Consistently, the household surveys showed that fewer people had been vaccinated than the numbers suggested by the official returns.
The discrepancy was so large that the researchers calculated that an official vaccination rate as high as 16.3% could in reality mean that no effective vaccinations took place on the ground.
Practical problems
The researchers believe that part of the problem is that data collection systems are not up to the job.

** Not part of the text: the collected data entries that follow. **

-- ==== Sys2Proof/Laws/Engine.lean ====
section
/-! SUPPORT. What a step can do, said once: fetching the big-endian word at pc, the one event a step applies, and what
every instruction leaves alone. -/

namespace Sys2Proof.Machine

/-- The word of two bytes, in the form of R67. -/
theorem wordOfBytes_eq (hi lo : Byte) : wordOfBytes hi lo = (zextByte hi <<< 8) ||| zextByte lo := by
  apply BitVec.eq_of_getLsbD_eq
  intro k hk
  have h2 : (hi ++ lo).getLsbD k = if k < 8 then lo.getLsbD k else hi.getLsbD (k - 8) := BitVec.getLsbD_append
  rw [show (wordOfBytes hi lo).getLsbD k = (hi ++ lo).getLsbD k from rfl, h2]
  simp only [zextByte, BitVec.getLsbD_or, BitVec.getLsbD_shiftLeft, BitVec.getLsbD_setWidth]
  by_cases h : k < 8
  · simp [h, hk]
  · have h1 : lo.getLsbD k = false := BitVec.getLsbD_of_ge _ _ (by omega)
    simp [h, hk, h1, show k - 8 < 16 by omega]

theorem fetch_none {c : Config} {s : State} (h : s.pc.toNat + 1 > 0xFFF) : fetch c s = none := by
  simp only [fetch, h, if_true]

theorem fetch_some {c : Config} {s : State} (h : s.pc.toNat + 1 ≤ 0xFFF) : fetch c s = some (wordAtPc c s) := by
  rw [fetch, if_neg (by omega), wordOfBytes_eq]; rfl

/-- A STEP in `RUNNING` at a pc from which a word can be fetched. -/
theorem advance_running {c : Config} {ex : Instr → State → Outcome} {s : State} (he : nextEvent s = .step)
    (hm : s.mode = .running) (hp : s.pc.toNat + 1 ≤ 0xFFF) :
    advance c ex s =
      match decodeWord (wordAtPc c s) with
      | .ok i => ex i s.beginEvent
      | .error _ => unknownOpcode c (wordAtPc c s) s.beginEvent := by
  have hf : fetch c s.beginEvent = some (wordAtPc c s) := fetch_some (s := s.beginEvent) hp
  simp only [advance, he, applyEvent, stepEvent, State.beginEvent_mode, hm, stepRunning, hf] <;> rfl

/-- A STEP in `RUNNING` at a pc from which no word can be fetched. -/
theorem advance_fetchRange {c : Config} {ex : Instr → State → Outcome} {s : State} (he : nextEvent s = .step)
    (hm : s.mode = .running) (hp : s.pc.toNat + 1 > 0xFFF) :
    advance c ex s = .next (s.beginEvent.enterHalt .fetchRange 0) := by
  have hf : fetch c s.beginEvent = none := fetch_none (s := s.beginEvent) hp
  simp only [advance, he, applyEvent, stepEvent, State.beginEvent_mode, hm, stepRunning, hf]

/-- A STEP outside `RUNNING`. -/
theorem advance_notRunning {c : Config} {ex : Instr → State → Outcome} {s : State} (he : nextEvent s = .step)
    (hm : s.mode ≠ .running) : advance c ex s = .next s.beginEvent := by
  cases h : s.mode with
  | running => exact absurd h hm
  | awaitKey => simp only [advance, he, applyEvent, stepEvent, State.beginEvent_mode, h]
  | halted => simp only [advance, he, applyEvent, stepEvent, State.beginEvent_mode, h]

/-- Everything one event can do. -/
theorem advance_cases {c : Config} {ex : Instr → State → Outcome} {s t : State} (h : advance c ex s = .next t) :
    (nextEvent s = .step ∧ s.mode ≠ .running ∧ t = s.beginEvent) ∨
    (nextEvent s = .step ∧ s.mode = .running ∧ s.pc.toNat + 1 > 0xFFF ∧ t = s.beginEvent.enterHalt .fetchRange 0) ∨
    (nextEvent s = .step ∧ s.mode = .running ∧ s.pc.toNat + 1 ≤ 0xFFF ∧
      ((∃ i, decodeWord (wordAtPc c s) = .ok i ∧ ex i s.beginEvent = .next t) ∨
       (∃ why, decodeWord (wordAtPc c s) = .error why ∧ unknownOpcode c (wordAtPc c s) s.beginEvent = .next t))) ∨
    (nextEvent s = .timerTick ∧ t = timerTick s.beginEvent) ∨
    (∃ k, nextEvent s = .keyDown k ∧ t = keyDown k s.beginEvent) ∨
    (∃ k, nextEvent s = .keyUp k ∧ t = keyUp k s.beginEvent) ∨
    (nextEvent s = .reset ∧ t = resetEvent s.beginEvent) ∨
    (∃ b, nextEvent s = .load b ∧ t = loadEvent c b s.beginEvent) := by
  cases he : nextEvent s with
  | step =>
    by_cases hm : s.mode = .running
    · by_cases hp : s.pc.toNat + 1 > 0xFFF
      · rw [advance_fetchRange he hm hp] at h
        injection h with h
        exact .inr (.inl ⟨rfl, hm, hp, h.symm⟩)
      · rw [advance_running he hm (by omega)] at h
        refine .inr (.inr (.inl ⟨rfl, hm, by omega, ?_⟩))
        cases hd : decodeWord (wordAtPc c s) with
        | ok i => rw [hd] at h; exact .inl ⟨i, rfl, h⟩
        | error why => rw [hd] at h; exact .inr ⟨why, rfl, h⟩
    · rw [advance_notRunning he hm] at h
      injection h with h
      exact .inl ⟨rfl, hm, h.symm⟩
  | timerTick => simp_all [advance, applyEvent]
  | keyDown k => simp_all [advance, applyEvent]
  | keyUp k => simp_all [advance, applyEvent]
  | reset => simp_all [advance, applyEvent]
  | load b => simp_all [advance, applyEvent]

For example, official data often fails to record whether children received their jabs at the proper age, or whether follow-ups were given at the correct intervals.
It may be that lumping "valid" and "invalid" vaccinations together inaccurately inflates the coverage rate.
However, they also warn that it is possible that incentive schemes designed to boost vaccine rates may lead to the figures being inflated.
In addition, they point out that it can be very difficult to keep track of vaccinations delivered outside the public sector.
Although house-to-house surveys appear to give a more accurate picture, they are extremely labour intensive and expensive to carry out, and therefore can only be done on a very limited basis.
Lead researcher Dr Bakhuti Shengelia told BBC News Online: "Reliability of data is important in order to keep a better track of how well we are doing in terms of protecting children from infectious disease."
Dr Maureen Birmingham, of the WHO's vaccine assessment and monitoring team, told BBC News Online that a system of audit had recently been introduced to try to improve the way vaccination programmes were reported.
However, she said it was not fair to suggest that official records always overestimated coverage rates. In fact some countries, such as Kenya, probably underestimated the scope of their vaccination programmes.
"It's all about locating children who have not been vaccinated," she said. "If we don't have accurate local data then we cannot do that."